ВЕБ-КРАУЛИНГ И СТРУКТУРИЗАЦИЯ ДАННЫХ ИЗ ГЕТЕРОГЕННЫХ ИСТОЧНИКОВ В МАСШТАБЕ. ПАРАЛЛЕЛЬНАЯ ВЕБ-РАЗВЕДОЧНАЯ ИНФРАСТРУКТУРА ДЛЯ СБОРА ДАННЫХ ИЗ ДЕСЯТКОВ ТЫСЯЧ ИСТОЧНИКОВ: АРХИТЕКТУРНЫЕ ПОДХОДЫ ДО ЭПОХИ LLM И ВЕКТОРНЫХ БАЗ ДАННЫХ
Redko D.
Цитировать:
Redko D. WEB CRAWLING AND DATA STRUCTURING FROM HETEROGENEOUS SOURCES AT SCALE. A PARALLEL WEB INTELLIGENCE INFRASTRUCTURE FOR COLLECTING DATA FROM TENS OF THOUSANDS OF SOURCES: ARCHITECTURAL APPROACHES PRIOR TO THE ERA OF LLMS AND VECTOR DATABASES // Universum: технические науки : электрон. научн. журн. 2026. 5(146). URL: https://7universum.com/ru/tech/archive/item/22672 (дата обращения: 28.05.2026).
Прочитать статью:
DOI - 10.32743/UniTech.2026.146.5.22672
Статья поступила в редакцию: 21.04.2026
Принята к публикации: 23.04.2026
Опубликована: 28.05.2026

 

УДК 004.7

ABSTRACT

The article examines architectural approaches to web crawling and the subsequent structuring of data when working with large arrays of heterogeneous Internet sources. It is shown that the foundation of large-scale information collection was formed long before the emergence of large language models and vector databases. The main role in such systems was played by a distributed crawler, a URL frontier, crawl prioritization rules, filtering, extraction of meaningful page fragments, field normalization, and transformation of results into a unified schema. Special attention is paid to focused crawling as a means of reducing the share of irrelevant downloads and increasing the usefulness of the data flow. A comparison is made between classical solutions and the capabilities of LLMs, leading to the conclusion that modern language models deliver the greatest effect at the stages of semantic matching, feature extraction from weakly structured text, and transformation of records into a unified representation, while the core engineering infrastructure of large-scale crawling is still determined by classical architectural principles.

АННОТАЦИЯ

В статье рассматриваются архитектурные подходы к веб-краулингу и последующей структуризации данных при работе с большими массивами разнородных интернет-источников. Показано, что основа крупномасштабного сбора информации была сформирована задолго до появления больших языковых моделей и векторных баз данных. Основную роль в подобных системах играли распределенный краулер, очередь URL, правила приоритизации обхода, фильтрация, извлечение содержательных фрагментов страницы, нормализация полей и сведение результатов к единой схеме. Отдельное внимание уделено focused crawling как средству сокращения доли нерелевантных загрузок и повышения полезности потока данных. Проведено сопоставление классических решений и возможностей LLM, по результатам чего сделан вывод, что современные языковые модели обеспечивают наибольший эффект на стадиях смыслового сопоставления, извлечения признаков из слабоструктурированного текста и приведения записей к единому представлению, в то время как базовая инженерная инфраструктура массового краулинга по-прежнему определяется классическими архитектурными принципами.

 

Keywords: web crawling, large-scale crawler, focused crawling, data structuring, heterogeneous sources, OSINT, market intelligence, data extraction, LLM, deep web.

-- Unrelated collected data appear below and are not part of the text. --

-- ==== Sys2Proof/Laws/Blocks.lean ====
section
/-! SUPPORT. One block of `ENC`, `DEC` and `CRCSCAN` (41_blockchain.md R136, R137, R139; 42_checksum.md R153): what it does when every offset
takes it, where a fault leaves it, and everything it can do. -/

namespace Sys2Proof.Machine

/-- Memory changed at most at `off .. off+n-1`, with the same offsets listed and backed. -/
structure Mem.ChangedIn (m m' : Mem) (off n : Nat) : Prop where
  outside : ∀ a, a < off ∨ off + n ≤ a → m'.byteAt a = m.byteAt a
  keys : m'.map (·.1) = m.map (·.1)
  backed : ∀ a, (m'.byteAt a).isSome = (m.byteAt a).isSome

theorem Mem.ChangedIn.refl (m : Mem) (off n : Nat) : m.ChangedIn m off n := ⟨fun _ _ => rfl, rfl, fun _ => rfl⟩

theorem Mem.ChangedIn.wf {m m' : Mem} {off n : Nat} (h : m.ChangedIn m' off n) (hw : m.wf) : m'.wf := by
  rw [Mem.wf_iff_keys] at *; rwa [h.keys]

/-- Everything a run of byte writes can do. -/
theorem State.writeBytes_cases (s : State) (off : Nat) (bytes : List Byte) :
    (∃ m, s.writeBytes off bytes = .ok (s.setMem m) ∧ s.mem.ChangedIn m off bytes.length) ∨
    (∃ m k, k < bytes.length ∧
      s.writeBytes off bytes = .error ((s.setMem m).raise .invalidStreamWrite (BitVec.ofNat 32 (off + k))) ∧
      s.mem.ChangedIn m off bytes.length) := by
  by_cases hall : ∃ k, k < bytes.length ∧ s.writable (off + k) = false
  · right
    have hmin := Nat.find_spec hall
    obtain ⟨m, hr, -, hout, hkeys, hback⟩ := @State.writeBytes_fault s off (Nat.find hall) bytes hmin.1
      (fun i hi => by have := Nat.find_min hall hi; have hin : i < bytes.length := by omega
                      simpa [hin] using this) hmin.2
    exact ⟨m, _, hmin.1, hr, ⟨fun a ha => hout a (by omega), hkeys, hback⟩⟩
  · left
    push Not at hall
    obtain ⟨m, hr, -, hout, hkeys, hback⟩ := @State.writeBytes_ok s off bytes fun i hi => by simpa using hall i hi
    exact ⟨m, hr, hout, hkeys, hback⟩

/-! The xor of two byte strings. -/

@[simp] theorem xorBytes_length (a k : List Byte) : (xorBytes a k).length = min a.length k.length := by
  simp [xorBytes]

theorem xorBytes_getElem? {a k : List Byte} {i : Nat} {x y : Byte} (hx : a[i]? = some x) (hy : k[i]? = some y) :
    (xorBytes a k)[i]? = some (x ^^^ y) := by
  simp [xorBytes, List.getElem?_zipWith, hx, hy]

/-! The chain update. -/

/-- The chain update writes the keystream, the CRC when coupled, and nothing else. -/
theorem chain_eq (c : Bool) (ct : List Byte) (s : State) :
    chain c ct s = { s with ks := ct, crc := if c then crcFoldBytes s.crc ct else s.crc } := by
  cases c <;> rfl

@[simp] theorem chain_bs (c : Bool) (ct : List Byte) (s : State) : (chain c ct s).bs = s.bs := by
  cases c <;> rfl
@[simp] theorem chain_pwMax (c : Bool) (ct : List Byte) (s : State) : (chain c ct s).pwMax = s.pwMax := by
  cases c <;> rfl
@[simp] theorem chain_hexCase (c : Bool) (ct : List Byte) (s : State) : (chain c ct s).hexCase = s.hexCase := by
  cases c <;> rfl
@[simp] theorem chain_ks (c : Bool) (ct : List Byte) (s : State) : (chain c ct s).ks = ct := by
  cases c <;> rfl
@[simp] theorem chain_pw (c : Bool) (ct : List Byte) (s : State) : (chain c ct s).pw = s.pw := by
  cases c <;> rfl
@[simp] theorem chain_failed (c : Bool) (ct : List Byte) (s : State) : (chain c ct s).failed = s.failed := by
  cases c <;> rfl
@[simp] theorem chain_cause (c : Bool) (ct : List Byte) (s : State) : (chain c ct s).cause = s.cause := by
  cases c <;> rfl
@[simp] theorem chain_pass (c : Bool) (ct : List Byte) (s : State) : (chain c ct s).pass = s.pass := by
  cases c <;> rfl
@[simp] theorem chain_blkidx (c : Bool) (ct : List Byte) (s : State) : (chain c ct s).blkidx = s.blkidx := by
  cases c <;> rfl
@[simp] theorem chain_faddr (c : Bool) (ct : List Byte) (s : State) : (chain c ct s).faddr = s.faddr := by
  cases c <;> rfl
@[simp] theorem chain_plen (c : Bool) (ct : List Byte) (s : State) : (chain c ct s).plen = s.plen := by
  cases c <;> rfl
@[simp] theorem chain_bcnt (c : Bool) (ct : List Byte) (s : State) : (chain c ct s).bcnt = s.bcnt := by
  cases c <;> rfl
@[simp] theorem chain_crc (c : Bool) (ct : List Byte) (s : State) : (chain c ct s).crc = if c then crcFoldBytes s.crc ct else s.crc := by
  cases c <;> rfl
@[simp] theorem chain_data (c : Bool) (ct : List Byte) (s : State) : (chain c ct s).data = s.data := by
  cases c <;> rfl
@[simp] theorem chain_mem (c : Bool) (ct : List Byte) (s : State) : (chain c ct s).mem = s.mem := by
  cases c <;> rfl
@[simp] theorem chain_readOnly (c : Bool) (ct : List Byte) (s : State) : (chain c ct s).readOnly = s.readOnly := by
  cases c <;> rfl
@[simp] theorem chain_host (c : Bool) (ct : List Byte) (s : State) : (chain c ct s).host = s.host := by
  cases c <;> rfl
@[simp] theorem chain_rdata (c : Bool) (ct : List Byte) (s : State) : (chain c ct s).rdata = s.rdata := by
  cases c <;> rfl

/-! One block when every offset takes it. -/

/-- `enc_block` on a writable block with a ready keystream (41_blockchain.md R136). -/
theorem encBlock_ok {s : State} {off : Nat} (c : Bool) (hks : s.ks.length = s.bs)
    (hw : ∀ i < s.bs, s.writable (off + i) = true) :
    ∃ m ct, encBlock c off s = .ok (chain c ct (s.setMem m)) ∧ ct.length = s.bs ∧
      (∀ i < s.bs, ∃ p k, s.mem.byteAt (off + i) = some p ∧ s.ks[i]? = some k ∧ ct[i]? = some (p ^^^ k)) ∧
      (∀ i < s.bs, m.byteAt (off + i) = ct[i]?) ∧ s.mem.ChangedIn m off s.bs := by
  obtain ⟨pt, hr, hl, hb⟩ := State.readBytes_ok fun i hi => State.readable_of_writable (hw i hi)
  have hct : (xorBytes pt s.ks).length = s.bs := by simp [hl, hks]
  obtain ⟨m, hm, hin, hout, hkeys, hback⟩ :=
    @State.writeBytes_ok s off (xorBytes pt s.ks) fun i hi => hw i (by omega)
  refine ⟨m, xorBytes pt s.ks, by simp [encBlock, hr, hm, State.flush], hct, fun i hi => ?_,
    fun i hi => hin i (by omega), ⟨fun a ha => hout a (by omega), hkeys, hback⟩⟩
  have hp : pt[i]? = some pt[i] := List.getElem?_eq_getElem (by omega)
  have hk : s.ks[i]? = some s.ks[i] := List.getElem?_eq_getElem (by omega)
  exact ⟨_, _, by rw [← hb i hi, hp], hk, xorBytes_getElem? hp hk⟩

/-- `dec_block` on a writable block with a ready keystream (41_blockchain.md R137). -/
theorem decBlock_ok {s : State} {off : Nat} (c : Bool) (hks : s.ks.length = s.bs)
    (hw : ∀ i < s.bs, s.writable (off + i) = true) :
    ∃ m ct, decBlock c off s = .ok (chain c ct (s.setMem m)) ∧ ct.length = s.bs ∧
      (∀ i < s.bs, ct[i]? = s.mem.byteAt (off + i)) ∧
      (∀ i < s.bs, ∃ x k, s.mem.byteAt (off + i) = some x ∧ s.ks[i]? = some k ∧ m.byteAt (off + i) = some (x ^^^ k)) ∧
      s.mem.ChangedIn m off s.bs := by
  obtain ⟨ct, hr, hl, hb⟩ := State.readBytes_ok fun i hi => State.readable_of_writable (hw i hi)
  have hpt : (xorBytes ct s.ks).length = s.bs := by simp [hl, hks]
  obtain ⟨m, hm, hin, hout, hkeys, hback⟩ :=
    @State.writeBytes_ok s off (xorBytes ct s.ks) fun i hi => hw i (by omega)
  refine ⟨m, ct, by simp [decBlock, hr, hm, State.flush], hl, hb, fun i hi => ?_,
    ⟨fun a ha => hout a (by omega), hkeys, hback⟩⟩
  have hp : ct[i]? = some ct[i] := List.getElem?_eq_getElem (by omega)
  have hk : s.ks[i]? = some s.ks[i] := List.getElem?_eq_getElem (by omega)
  exact ⟨_, _, by rw [← hb i hi, hp], hk, by rw [hin i (by omega), xorBytes_getElem? hp hk]⟩

/-- `scan_block` on a readable block (42_checksum.md R153). -/
theorem scanBlock_ok {s : State} {off : Nat} (hr : ∀ i < s.bs, s.readable (off + i) = true) :
    ∃ bytes, scanBlock off s = .ok (s.setCrc (crcFoldBytes s.crc bytes)) ∧ bytes.length = s.bs ∧
      ∀ i < s.bs, bytes[i]? = s.mem.byteAt (off + i) := by
  obtain ⟨bytes, hb, hl, hi⟩ := State.readBytes_ok hr
  exact ⟨bytes, by simp [scanBlock, hb], hl, hi⟩

/-! A read fault: nothing of the block is written (41_blockchain.md R139). -/

section ReadFault
variable {s : State} {off k : Nat} (hk : k < s.bs) (h : ∀ i < k, s.readable (off + i) = true)
  (hu : s.readable (off + k) = false)
include hk h hu

theorem encBlock_readFault (c : Bool) :
    encBlock c off s = .error (s.raise .invalidStreamRead (BitVec.ofNat 32 (off + k))) := by
  simp [encBlock, State.readBytes_fault hk h hu]

theorem decBlock_readFault (c : Bool) :
    decBlock c off s = .error (s.raise .invalidStreamRead (BitVec.ofNat 32 (off + k))) := by
  simp [decBlock, State.readBytes_fault hk h hu]

theorem scanBlock_readFault :
    scanBlock off s = .error (s.raise .invalidStreamRead (BitVec.ofNat 32 (off + k))) := by
  simp [scanBlock, State.readBytes_fault hk h hu]

end ReadFault

/-! A write fault: the block was read whole, the bytes before the faulting offset are written (41_blockchain.md R139). -/

section WriteFault
variable {s : State} {off k : Nat} (hks : s.ks.length = s.bs) (hk : k < s.bs)
  (hr : ∀ i < s.bs, s.readable (off + i) = true) (hw : ∀ i < k, s.writable (off + i) = true)
  (hu : s.writable (off + k) = false)
include hks hk hr hw hu

/-- Both directions read the block and write it xor the keystream, so they stop alike. -/
theorem State.xorBlock_writeFault : ∃ bytes m, s.readBytes off s.bs = .ok bytes ∧
    s.writeBytes off (xorBytes bytes s.ks) = .error ((s.setMem m).raise .invalidStreamWrite (BitVec.ofNat 32 (off + k))) ∧
    (∀ l < k, ∃ p q, s.mem.byteAt (off + l) = some p ∧ s.ks[l]? = some q ∧ m.byteAt (off + l) = some (p ^^^ q)) ∧
    ∀ a, a < off ∨ off + k ≤ a → m.byteAt a = s.mem.byteAt a := by
  obtain ⟨bytes, hb, hl, hi⟩ := State.readBytes_ok hr
  have hx : (xorBytes bytes s.ks).length = s.bs := by simp [hl, hks]
  obtain ⟨m, hm, hin, hout, -, -⟩ := @State.writeBytes_fault s off k (xorBytes bytes s.ks) (by omega) hw hu
  refine ⟨bytes, m, hb, hm, fun l hlk => ?_, hout⟩
  have hp : bytes[l]? = some bytes[l] := List.getElem?_eq_getElem (by omega)
  have hq : s.ks[l]? = some s.ks[l] := List.getElem?_eq_getElem (by omega)
  exact ⟨_, _, by rw [← hi l (by omega), hp], hq, by rw [hin l hlk, xorBytes_getElem? hp hq]⟩

theorem encBlock_writeFault (c : Bool) : ∃ m,
    encBlock c off s = .error ((s.setMem m).raise .invalidStreamWrite (BitVec.ofNat 32 (off + k))) ∧
    (∀ l < k, ∃ p q, s.mem.byteAt (off + l) = some p ∧ s.ks[l]? = some q ∧ m.byteAt (off + l) = some (p ^^^ q)) ∧
    ∀ a, a < off ∨ off + k ≤ a → m.byteAt a = s.mem.byteAt a := by
  obtain ⟨bytes, m, hb, hm, h⟩ := State.xorBlock_writeFault hks hk hr hw hu
  exact ⟨m, by simp [encBlock, hb, hm], h⟩

theorem decBlock_writeFault (c : Bool) : ∃ m,
    decBlock c off s = .error ((s.setMem m).raise .invalidStreamWrite (BitVec.ofNat 32 (off + k))) ∧
    (∀ l < k, ∃ p q, s.mem.byteAt (off + l) = some p ∧ s.ks[l]? = some q ∧ m.byteAt (off + l) = some (p ^^^ q)) ∧
    ∀ a, a < off ∨ off + k ≤ a → m.byteAt a = s.mem.byteAt a := by
  obtain ⟨bytes, m, hb, hm, h⟩ := State.xorBlock_writeFault hks hk hr hw hu
  exact ⟨m, by simp [decBlock, hb, hm], h⟩

end WriteFault

/-! Everything one block can do, in every state. -/

/-- `enc_block` changes memory inside the block and, if it completes, the keystream and the CRC; if it stops, it has raised a payload fault. -/
theorem encBlock_cases (c : Bool) (off : Nat) (s : State) :
    (∃ m ct, encBlock c off s = .ok (chain c ct (s.setMem m)) ∧ ct.length = min s.bs s.ks.length ∧
      s.mem.ChangedIn m off s.bs) ∨
    (∃ m cause a, (cause = .invalidStreamRead ∨ cause = .invalidStreamWrite) ∧
      encBlock c off s = .error ((s.setMem m).raise cause a) ∧ s.mem.ChangedIn m off s.bs) := by
  unfold encBlock
  cases hr : s.readBytes off s.bs with
  | error stopped =>
    obtain ⟨k, -, -, -, rfl⟩ := State.readBytes_eq_error hr
    exact .inr ⟨s.mem, _, _, .inl rfl, rfl, .refl _ _ _⟩
  | ok pt =>
    have hl := (State.readBytes_eq_ok hr).1
    have hle : (xorBytes pt s.ks).length ≤ s.bs := by simp [hl]
    rcases s.writeBytes_cases off (xorBytes pt s.ks) with ⟨m, hm, hch⟩ | ⟨m, k, -, hm, hch⟩
    · exact .inl ⟨m, xorBytes pt s.ks, by simp [hm, State.flush], by simp [hl], fun a ha => hch.outside a (by omega), hch.keys, hch.backed⟩
    · exact .inr ⟨m, _, BitVec.ofNat 32 (off + k), .inr rfl, by simp only [hm], fun a ha => hch.outside a (by omega), hch.keys, hch.backed⟩

/-- `dec_block`, likewise. -/
theorem decBlock_cases (c : Bool) (off : Nat) (s : State) :
    (∃ m ct, decBlock c off s = .ok (chain c ct (s.setMem m)) ∧ ct.length = s.bs ∧ s.mem.ChangedIn m off s.bs) ∨
    (∃ m cause a, (cause = .invalidStreamRead ∨ cause = .invalidStreamWrite) ∧
      decBlock c off s = .error ((s.setMem m).raise cause a) ∧ s.mem.ChangedIn m off s.bs) := by
  unfold decBlock
  cases hr : s.readBytes off s.bs with
  | error stopped =>
    obtain ⟨k, -, -, -, rfl⟩ := State.readBytes_eq_error hr
    exact .inr ⟨s.mem, _, _, .inl rfl, rfl, .refl _ _ _⟩
  | ok ct =>
    have hl := (State.readBytes_eq_ok hr).1
    have hle : (xorBytes ct s.ks).length ≤ s.bs := by simp [hl]
    rcases s.writeBytes_cases off (xorBytes ct s.ks) with ⟨m, hm, hch⟩ | ⟨m, k, -, hm, hch⟩
    · exact .inl ⟨m, ct, by simp [hm, State.flush], hl, fun a ha => hch.outside a (by omega), hch.keys, hch.backed⟩
    · exact .inr ⟨m, _, BitVec.ofNat 32 (off + k), .inr rfl, by simp only [hm], fun a ha => hch.outside a (by omega), hch.keys, hch.backed⟩

/-- `scan_block` changes the CRC alone, or raises `InvalidStreamRead`. -/
theorem scanBlock_cases (off : Nat) (s : State) :
    (∃ crc, scanBlock off s = .ok (s.setCrc crc)) ∨
    (∃ a, scanBlock off s = .error (s.raise .invalidStreamRead a)) := by
  unfold scanBlock
  cases hr : s.readBytes off s.bs with
  | error stopped =>
    obtain ⟨k, -, -, -, rfl⟩ := State.readBytes_eq_error hr
    exact .inr ⟨_, rfl⟩
  | ok bytes => exact .inl ⟨_, rfl⟩

end Sys2Proof.Machine
end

Ключевые слова: веб-краулинг, large-scale crawler, focused crawling, структуризация данных, гетерогенные источники, OSINT, market intelligence, извлечение данных, LLM, deep web.

 

Introduction. The growth in the number of digital sources and the accelerating pace of web content updates have made large-scale data collection a central task in applied analytics. In particular, this concerns systems that must regularly crawl thousands and tens of thousands of websites, extract relevant information, eliminate noise, track changes, and convert the results into a form suitable for comparison. Such solutions are widely used in OSINT, market intelligence, competitor monitoring, news analytics, job market analysis, and the monitoring of industry platforms, among other domains. In this context, a web crawler should be viewed as a programmable, scalable, and distributed component, which makes it possible to examine its structure and functions in relation to the evolution of web intelligence systems [8].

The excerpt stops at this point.